>>

/-- A port of a link beside its page (13, 14). -/
structure Port where
  /-- The number of the next new numbered codeword, and the numbered codewords no ACK covers, oldest first (R374). -/
  txNext : Nat
  unacked : List (Nat × List (List Byte))
  /-- Flit slots chosen and not yet sent in a codeword; none is an idle flit. -/
  slots : List (Option (List Byte))
  /-- Header items that wait, in the order they arose: KIND, ARG, AUX (R372). -/
  items : List (Nat × Nat × Nat)
  /-- The kind of the item sent last. -/
  lastKind : Nat
  /-- Credits held for each class (R378). -/
  creds : List Nat
  /-- The number the receiver wants, the number of the codeword that arrives next, and the numbered codewords received
  since the last ACK. -/
  rxWant : Nat
  rxAt : Nat
  rxDue : Nat
  /-- A NAK waits for its REPLAY, and how often it was sent in a row. -/
  nak : Bool
  nakTries : Nat
  /-- The packet under assembly: its bytes, and the flits still to come. -/
  part : List Byte
  partLeft : Nat
  /-- Port-local lanes whose DROP_REQ or ADD_REQ waits for its MAP, in order, and the attempts (R385, R386). -/
  drops : List Nat
  adds : List Nat
  mapTries : Nat
  /-- Port-local lanes on which this side transmits PRBS31Q (R387). -/
  prbs : List Nat
  /-- The identity exchange: an IDENT_ACK was received, and one was sent (R368). -/
  gotAck : Bool
  sentAck : Bool
  /-- What the partner's IDENT said: width code, credits, HB_NS and REST. -/
  pWidth : Nat
  pCreds : List Nat
  pHb : Nat
  pRest : Bool
  /-- The mode of the training under way, and whether the PN4 started it by itself (Table 13.2, R382). -/
  trainMode : Nat
  auto : Bool
  /-- The port has been ACTIVE since reset, and its settle time runs (R438). -/
  everUp : Bool
  settling : Bool
  /-- The class of the weighted round and its allowance (R401). -/
  rr : Nat
  rrLeft : Nat
  /-- Shaper credits of TC0-TC5 and policer tokens, in 1/16000 packet, as of tick `shAt` (R403, R406). -/
  shapers : List Int
  tokens : List Nat
  shAt : Nat
  /-- Packets received whole that stand in the receive buffer, and the classes whose head waits for a token of a
  policer. -/
  rxq : List Packet
  delayed : List (Nat × Nat)
  /-- Symbol errors not yet older than WIN_US: link lane and tick; and the lanes whose failure was logged once (R384). -/
  symErrs : List (Nat × Nat)
  failLogged : List Nat
  deriving DecidableEq, Repr

/-- A port after reset: nothing in flight, no credits, policers full with a BURST of 1. -/
def Port.fresh : Port :=
  { txNext := 0, unacked := [], slots := [], items := [], lastKind := 0, creds := [], rxWant := 0, rxAt := 0, rxDue := 0,
    nak := false, nakTries := 0, part := [], partLeft := 0, drops := [], adds := [], mapTries := 0, prbs := [],
    gotAck := false, sentAck := false, pWidth := 0, pCreds := [], pHb := 0, pRest := false, trainMode := 0, auto := false,
    everUp := false, settling := false, rr := 0, rrLeft := 0, shapers := [0, 0, 0, 0, 0, 0],
    tokens := [16000, 16000, 16000, 16000, 16000, 16000, 16000, 16000], shAt := 0, rxq := [], delayed := [], symErrs := [],
    failLogged := [] }

/-- The beacon last received on a port (17 R489-R491). -/
structure Beacon where
  valid : Bool
  tTx : Nat
  rx : Nat
  key : Nat
  root : Nat
  seq : Nat
  depth : Nat
  bound : Nat
  /-- The tick at which ROOT_SEQ last advanced here, and that the root has not been lost since. -/
  adv : Nat
  live : Bool
  deriving DecidableEq, Repr

/-- No beacon. -/
def Beacon.none : Beacon :=
  { valid := false, tTx := 0, rx := 0, key := 0, root := 0, seq := 0, depth := 15, bound := 0xFFFF, adv := 0, live := false }

/-- The Metronome beside its page (17 R486-R497). -/
structure Met where
  recs : Fmap Beacon
  /-- The recorded root and its key; none before one is recorded. -/
  root : Option Nat
  key : Nat
  /-- ROOT_SEQ as sent. -/
  seq : Nat
  /-- The first θ of this acquisition has not been acted on yet; successive beacons within the lock bound. -/
  first : Bool
  good : Nat
  /-- Ticks still to freeze. -/
  freeze : Nat
  /-- HOLDOVER was entered from LOCKED, and when it was entered. -/
  hoLocked : Bool
  hoTick : Nat
  /-- No usable root was heard for ROOT_LOSS periods. -/
  lost : Bool
  deriving DecidableEq, Repr

/-- The fetch of one active line of a head (18 R524). -/
structure LineJob where
  line : Nat
  /-- The line-store units it needs, and whether it holds them. -/
  units : Nat
  granted : Bool
  /-- Chip offsets of the 256-byte reads still to issue, and how many are in flight. -/
  reads : List Nat
  flying : Nat
  /-- The bytes read, by chip offset; and the offsets of the reads that came poisoned or failed. -/
  got : Fmap Byte
  bad : List Nat
  /-- The line was LATE (R526). -/
  late : Bool
  deriving DecidableEq, Repr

<<

YOUR GOAL - In the data above, find the line that contains "runs (R438). -/", then reproduce exactly every line from the first line through that line.

THE COMPLETED TASK -
/-- A port of a link beside its page (13, 14). -/
structure Port where
  /-- The number of the next new numbered codeword, and the numbered codewords no ACK covers, oldest first (R374). -/
  txNext : Nat
  unacked : List (Nat × List (List Byte))
  /-- Flit slots chosen and not yet sent in a codeword; none is an idle flit. -/
  slots : List (Option (List Byte))
  /-- Header items that wait, in the order they arose: KIND, ARG, AUX (R372). -/
  items : List (Nat × Nat × Nat)
  /-- The kind of the item sent last. -/
  lastKind : Nat
  /-- Credits held for each class (R378). -/
  creds : List Nat
  /-- The number the receiver wants, the number of the codeword that arrives next, and the numbered codewords received
  since the last ACK. -/
  rxWant : Nat
  rxAt : Nat
  rxDue : Nat
  /-- A NAK waits for its REPLAY, and how often it was sent in a row. -/
  nak : Bool
  nakTries : Nat
  /-- The packet under assembly: its bytes, and the flits still to come. -/
  part : List Byte
  partLeft : Nat
  /-- Port-local lanes whose DROP_REQ or ADD_REQ waits for its MAP, in order, and the attempts (R385, R386). -/
  drops : List Nat
  adds : List Nat
  mapTries : Nat
  /-- Port-local lanes on which this side transmits PRBS31Q (R387). -/
  prbs : List Nat
  /-- The identity exchange: an IDENT_ACK was received, and one was sent (R368). -/
  gotAck : Bool
  sentAck : Bool
  /-- What the partner's IDENT said: width code, credits, HB_NS and REST. -/
  pWidth : Nat
  pCreds : List Nat
  pHb : Nat
  pRest : Bool
  /-- The mode of the training under way, and whether the PN4 started it by itself (Table 13.2, R382). -/
  trainMode : Nat
  auto : Bool
  /-- The port has been ACTIVE since reset, and its settle time runs (R438). -/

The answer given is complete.